### Required work
Going down the data below, set down exactly the line with "spec (every expected" and each line after it through the line with "theorem test_wf_refuses_misaligned_poll : (Input.poll"; no other lines.

[Start of section]

-- ==== Sys2Proof/Tests/Slice0.lean ====
section
/-! SUPPORT. The tests: the well-formedness smoke, words decoded bit by bit, the worked examples of the spec (every expected
value is the spec's, under the rule or vector each docstring names), and one witness for each statement with hypotheses. -/

namespace Sys2Proof.Tests

open Sys2Proof Sys2Proof.Machine Sys2Proof.Safety Sys2Proof.Terms

/-! ### Small states -/

/-- What a read of a register gives in the state an outcome answers. -/
def readAfter (o : Host.Outcome State Fault Refusal) (r : Reg) : Option BusWord :=
  match o with
  | .next t => some (readReg r t)
  | .fault _ => none
  | .refused _ => none

/-- Whether an outcome is a next state. -/
def isNext (o : Host.Outcome State Fault Refusal) : Bool :=
  match o with
  | .next _ => true
  | .fault _ => false
  | .refused _ => false

/-- After reset, with command `c` in flight. -/
def inFlight (c : Instr) : State := { State.reset with pending := some c }

/-- CONFIG and key of Speck32/64 as the host writes them (E1). -/
def staged : State := { State.reset with config := ⟨32, 64⟩, key := 0x1918111009080100 }

/-- The row of Speck32/64. -/
def row32 : TableRow := ⟨32, 64, 22⟩

/-- After the KEYLOAD of E1. -/
def keyed32 : State :=
  { staged with
    keyed := true, acfg := latchedConfig (configOf row32),
    rk := keyFile 34 (keySchedule (configOf row32) 0x1918111009080100) }

/-- V1_CFG0, V1_CFG1 and key of R97 as the host writes them. -/
def v1Staged : State := { State.reset with v1cfg0 := ⟨8, 1, 5⟩, v1cfg1 := ⟨9, 1⟩, key := 0xAB }

/-- After the V1_KEYLOAD of R97. -/
def v1Keyed8 : State :=
  { v1Staged with v1Keyed := true, v1Acfg := v1Latched v1Staged, v1Rk := v1KeyFile (v1Latched v1Staged) 0xAB }

/-! ### Well-formedness: each check refuses an ill-formed input -/

theorem test_wf_commands (i : Instr) : i.wf = true := by cases i <;> rfl
theorem test_wf_refuses_byte_write : (Input.write 0x04 .byte 1).wf = false := by decide
theorem test_wf_refuses_half_read : (Input.read 0x08 .half).wf = false := by decide
theorem test_wf_refuses_misaligned_write : (Input.write 0x06 .word 1).wf = false := by decide
theorem test_wf_refuses_misaligned_read : (Input.read 0x09 .word).wf = false := by decide
theorem test_wf_refuses_misaligned_poll : (Input.poll 0x0A 1 0).wf = false := by decide
theorem test_wf_accepts_word_access : (Input.read 0xFC .word).wf = true ∧ (Input.write 0x00 .word 7).wf = true := by decide

/-! ### Decoding: R48's words, written out from the format: 28 zero bits, M, F -/

theorem test_decode_keyload : decode 0b0000_0000_0000_0000_0000_0000_0000_0001 = .ok .keyload := by decide
theorem test_decode_encrypt : decode 0b0000_0000_0000_0000_0000_0000_0000_0010 = .ok .encrypt := by decide
theorem test_decode_decrypt : decode 0b0000_0000_0000_0000_0000_0000_0000_0011 = .ok .decrypt := by decide
theorem test_decode_clear : decode 0b0000_0000_0000_0000_0000_0000_0000_0100 = .ok .clear := by decide
theorem test_decode_v1Keyload : decode 0b0000_0000_0000_0000_0000_0000_0000_1001 = .ok .v1Keyload := by decide
theorem test_decode_v1Encrypt : decode 0b0000_0000_0000_0000_0000_0000_0000_1010 = .ok .v1Encrypt := by decide
theorem test_decode_v1Decrypt : decode 0b0000_0000_0000_0000_0000_0000_0000_1011 = .ok .v1Decrypt := by decide
theorem test_decode_v1Clear : decode 0b0000_0000_0000_0000_0000_0000_0000_1100 = .ok .v1Clear := by decide

/-- R49: words next to the commands, and a command with one high bit set, are illegal. -/
theorem test_decode_illegal :
    [0x0, 0x5, 0x8, 0xD, 0xF, 0x10, 0x12, 0x80000001, 0xFFFFFFFF].all (fun v => decode v == .error .illegal) = true := by
  decide

/-- R56: an encoding of each command, and the table word of each. -/
theorem test_table_word (i : Instr) : decodeTableWord 32 (encode i).toNat = some i := by cases i <;> decide

/-! ### The round function, the resolver and the schedules -/

/-- V-ROT. -/
theorem test_rotations :
    rotr 16 0x0080 7 = 0x0001 ∧ rotl 16 0xC000 2 = 0x0003 ∧ rotl 16 0x1234 16 = 0x1234 ∧ rotr 24 0x0000FF 8 = 0xFF0000 ∧
    rotl 48 0xE00000000000 3 = 7 ∧ rotr 1 1 5 = 1 := by decide

/-- V-RF: rows 7, 9 and 10 of width 16. -/
theorem test_fwd :
    fwd 16 7 2 0xFFFF 0x0001 0x0000 = (0x0000, 0x0004) ∧ fwd 16 7 2 0x1234 0xABCD 0x0F0F = (0x1CFE, 0xB3C8) ∧
    fwd 16 7 2 0x6574 0x694C 0x0100 = (0x5316, 0xF627) := by decide

/-- V-RF: the Inv column of rows 8, 9 and 10, and the first row of width 24. -/
theorem test_inv :
    inv 16 7 2 0x0000 0x0004 0x0000 = (0xFFFF, 0x0001) ∧ inv 16 7 2 0x1234 0xABCD 0x0F0F = (0x5ED7, 0x6E7E) ∧
    inv 16 7 2 0x6574 0x694C 0x0100 = (0xB330, 0x030E) ∧ inv 24 8 3 0xFFFFFF 0xFFFFFF 0 = (0xFFFFFF, 0) := by decide

/-- R60's worked example. -/
theorem test_resolve : resolve 64 128 = .ok ⟨64, 128, 32, 27, 8, 3⟩ := by rfl

/-- R60's worked example: wordMask and m. -/
theorem test_resolve_derived : (configOf ⟨64, 128, 27⟩).wordMask = 0xFFFFFFFF ∧ (configOf ⟨64, 128, 27⟩).m = 4 := by decide

/-- V-CFG, R114: the errors, the block size first. -/
theorem test_resolve_errors :
    resolve 1 1 = .error .invalidBlockSize ∧ resolve 33 64 = .error .invalidBlockSize ∧
    resolve 48 144 = .error .invalidKeySize ∧ resolve 128 96 = .error .invalidKeySize := ⟨rfl, rfl, rfl, rfl⟩

/-- R67's key words of Speck32/64. -/
theorem test_keyWords : keyWords 16 64 0xDEAD1918111009080100 = [0x0100, 0x0908, 0x1110, 0x1918] := by decide

/-- R96's worked example. -/
theorem test_v1Schedule : v1Schedule 8 1 5 9 1 (v1KeyWords 8 1 0xAB) = [0xAB, 0x80, 0xC1, 0xA3, 0x77] := by decide

/-! ### Accept: the STATUS a CMD write leaves -/

/-- R69: CONFIG = 0x0080_0001. -/
theorem test_keyload_invalid_block_size :
    readAfter (exec .keyload { State.reset with config := ⟨1, 128⟩ }) .status = some 0x104 := by decide

/-- E4: CONFIG = 0x0001_0080. -/
theorem test_keyload_invalid_key_size :
    readAfter (exec .keyload { State.reset with config := ⟨128, 1⟩ }) .status = some 0x204 := by decide

/-- R87 and P3: NOT_KEYED. -/
theorem test_encrypt_not_keyed : readAfter (exec .encrypt State.reset) .status = some 0x404 := by decide
theorem test_decrypt_not_keyed : readAfter (exec .decrypt State.reset) .status = some 0x404 := by decide

/-- R94: V1_INVALID_PARAM after reset. -/
theorem test_v1Keyload_invalid_param : readAfter (exec .v1Keyload State.reset) .status = some 0x504 := by decide

/-- R103: V1_NOT_KEYED after reset. -/
theorem test_v1Encrypt_not_keyed : readAfter (exec .v1Encrypt State.reset) .status = some 0x604 := by decide
theorem test_v1Decrypt_not_keyed : readAfter (exec .v1Decrypt State.reset) .status = some 0x604 := by decide

/-- P6: the words 5 and 0x12 are ILLEGAL_COMMAND. -/
theorem test_illegal_command :
    readAfter (memWrite 0x04 .word 0x5 State.reset) .status = some 0x304 ∧
    readAfter (memWrite 0x04 .word 0x12 State.reset) .status = some 0x304 := by decide

/-- R47: an accepted command clears DONE and ERR, keeps OVR, and BUSY reads 1. -/
theorem test_accept_status :
    readAfter (exec .clear { State.reset with done := true, err := true, errcode := some .notKeyed, ovr := true }) .status
      = some 0x9 := by decide

/-! ### Completion: the worked example of each command -/

/-- R70: ACFG0 and ACFG1 after the KEYLOAD of E1. -/
theorem test_keyload_acfg :
    readAfter (exec .keyload { staged with pending := some .keyload }) .acfg0 = some 0x00401620 ∧
    readAfter (exec .keyload { staged with pending := some .keyload }) .acfg1 = some 0x00020710 := by decide

set_option maxRecDepth 20000 in
/-- R70, R68: rk[0], rk[1], rk[21] and rk[22] of E1. -/
theorem test_keyload_round_keys :
    [0, 1, 21, 22].map (entry keyed32.rk) = [0x0100, 0x1512, 0xED64, 0] := by decide

set_option maxRecDepth 20000 in
/-- R85: DOUT0 and DOUT1. -/
theorem test_encrypt :
    let s := { keyed32 with din := 0x6574694C, pending := some .encrypt }
    readAfter (exec .encrypt s) (.dout 0) = some 0xA86842F2 ∧ readAfter (exec .encrypt s) (.dout 1) = some 0 := by decide

set_option maxRecDepth 20000 in
/-- R86, with bits of DIN above the block that R82 ignores. -/
theorem test_decrypt :
    readAfter (exec .decrypt { keyed32 with din := 0xFFFFFFFF0000000000000000A86842F2, pending := some .decrypt }) (.dout 0)
      = some 0x6574694C := by decide

/-- R105: STATUS, ACFG0 and DIN after CLEAR. -/
theorem test_clear :
    let s := { keyed32 with din := 5, dout := 6, pending := some .clear }
    readAfter (exec .clear s) .status = some 0x2 ∧ readAfter (exec .clear s) .acfg0 = some 0 ∧
    readAfter (exec .clear s) (.din 0) = some 0 := by decide

/-- R97: V1_ACFG0, V1_ACFG1 and STATUS. -/
theorem test_v1Keyload :
    let o := exec .v1Keyload { v1Staged with pending := some .v1Keyload }
    readAfter o .v1Acfg0 = some 0x00050108 ∧ readAfter o .v1Acfg1 = some 0x00000109 ∧ readAfter o .status = some 0x22 := by
  decide

set_option maxRecDepth 20000 in
/-- R101. -/
theorem test_v1Encrypt :
    readAfter (exec .v1Encrypt { v1Keyed8 with din := 0x1234, pending := some .v1Encrypt }) (.dout 0) = some 0x0BB1 := by
  decide

set_option maxRecDepth 20000 in
/-- R102. -/
theorem test_v1Decrypt :
    readAfter (exec .v1Decrypt { v1Keyed8 with din := 0x0BB1, pending := some .v1Decrypt }) (.dout 0) = some 0x1234 := by
  decide

/-- R106. -/
theorem test_v1Clear :
    let s := { v1Keyed8 with pending := some .v1Clear }
    readAfter (exec .v1Clear s) .status = some 0x2 ∧ readAfter (exec .v1Clear s) .v1Acfg0 = some 0 := by decide

/-! ### The register window -/

/-- R34, R20, R24: constants and the reset value of CONFIG. -/
theorem test_constants :
    memRead 0x00 .word State.reset = .ok 0x53504B01 ∧ memRead 0x70 .word State.reset = .ok 10 ∧
    memRead 0x80 .word State.reset = .ok 0x00401620 ∧ memRead 0xA4 .word State.reset = .ok 0x01002280 ∧
    memRead 0x10 .word State.reset = .ok 0x00800080 := by decide

/-- V-CFG: reserved bits of CONFIG are discarded. -/
theorem test_config_write : readAfter (memWrite 0x10 .word 0xFE00FF80 State.reset) .config = some 0x00000080 := by decide

/-- R45: DIN1 is bits 63:32 of `din`, and KEY1 bits 63:32 of `key` (E1). -/
theorem test_wide_words :
    memRead 0x44 .word { State.reset with din := 0x3B7265747475432D } = .ok 0x3B726574 ∧
    memRead 0x24 .word staged = .ok 0 ∧ getWord staged.key 1 = 0x19181110 ∧
    setWord (n := 256) 0x09080100 1 0x19181110 = 0x1918111009080100 := by decide

/-- R43: a DIN write while busy is dropped and sets OVR; a STATUS write of 8 while busy clears it again (R22). -/
theorem test_busy_writes :
    readAfter (memWrite 0x40 .word 0x6574694C (inFlight .keyload)) (.din 0) = some 0 ∧
    readAfter (memWrite 0x40 .word 0x6574694C (inFlight .keyload)) .status = some 0x9 ∧
    readAfter (memWrite 0x08 .word 0x8 { inFlight .keyload with ovr := true }) .status = some 0x1 := by decide

/-- R22: writing 1 to ERR clears ERR and ERRCODE and leaves DONE and OVR. -/
theorem test_status_w1c :
    readAfter (memWrite 0x08 .word 0x4
      { State.reset with done := true, err := true, ovr := true, errcode := some .notKeyed }) .status = some 0xA := by decide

[End of section]

### Response for this exercise
/-! SUPPORT. The tests: the well-formedness smoke, words decoded bit by bit, the worked examples of the spec (every expected
value is the spec's, under the rule or vector each docstring names), and one witness for each statement with hypotheses. -/

namespace Sys2Proof.Tests

open Sys2Proof Sys2Proof.Machine Sys2Proof.Safety Sys2Proof.Terms

/-! ### Small states -/

/-- What a read of a register gives in the state an outcome answers. -/
def readAfter (o : Host.Outcome State Fault Refusal) (r : Reg) : Option BusWord :=
  match o with
  | .next t => some (readReg r t)
  | .fault _ => none
  | .refused _ => none

/-- Whether an outcome is a next state. -/
def isNext (o : Host.Outcome State Fault Refusal) : Bool :=
  match o with
  | .next _ => true
  | .fault _ => false
  | .refused _ => false

/-- After reset, with command `c` in flight. -/
def inFlight (c : Instr) : State := { State.reset with pending := some c }

/-- CONFIG and key of Speck32/64 as the host writes them (E1). -/
def staged : State := { State.reset with config := ⟨32, 64⟩, key := 0x1918111009080100 }

/-- The row of Speck32/64. -/
def row32 : TableRow := ⟨32, 64, 22⟩

/-- After the KEYLOAD of E1. -/
def keyed32 : State :=
  { staged with
    keyed := true, acfg := latchedConfig (configOf row32),
    rk := keyFile 34 (keySchedule (configOf row32) 0x1918111009080100) }

/-- V1_CFG0, V1_CFG1 and key of R97 as the host writes them. -/
def v1Staged : State := { State.reset with v1cfg0 := ⟨8, 1, 5⟩, v1cfg1 := ⟨9, 1⟩, key := 0xAB }

/-- After the V1_KEYLOAD of R97. -/
def v1Keyed8 : State :=
  { v1Staged with v1Keyed := true, v1Acfg := v1Latched v1Staged, v1Rk := v1KeyFile (v1Latched v1Staged) 0xAB }

/-! ### Well-formedness: each check refuses an ill-formed input -/

theorem test_wf_commands (i : Instr) : i.wf = true := by cases i <;> rfl
theorem test_wf_refuses_byte_write : (Input.write 0x04 .byte 1).wf = false := by decide
theorem test_wf_refuses_half_read : (Input.read 0x08 .half).wf = false := by decide
theorem test_wf_refuses_misaligned_write : (Input.write 0x06 .word 1).wf = false := by decide
theorem test_wf_refuses_misaligned_read : (Input.read 0x09 .word).wf = false := by decide
theorem test_wf_refuses_misaligned_poll : (Input.poll 0x0A 1 0).wf = false := by decide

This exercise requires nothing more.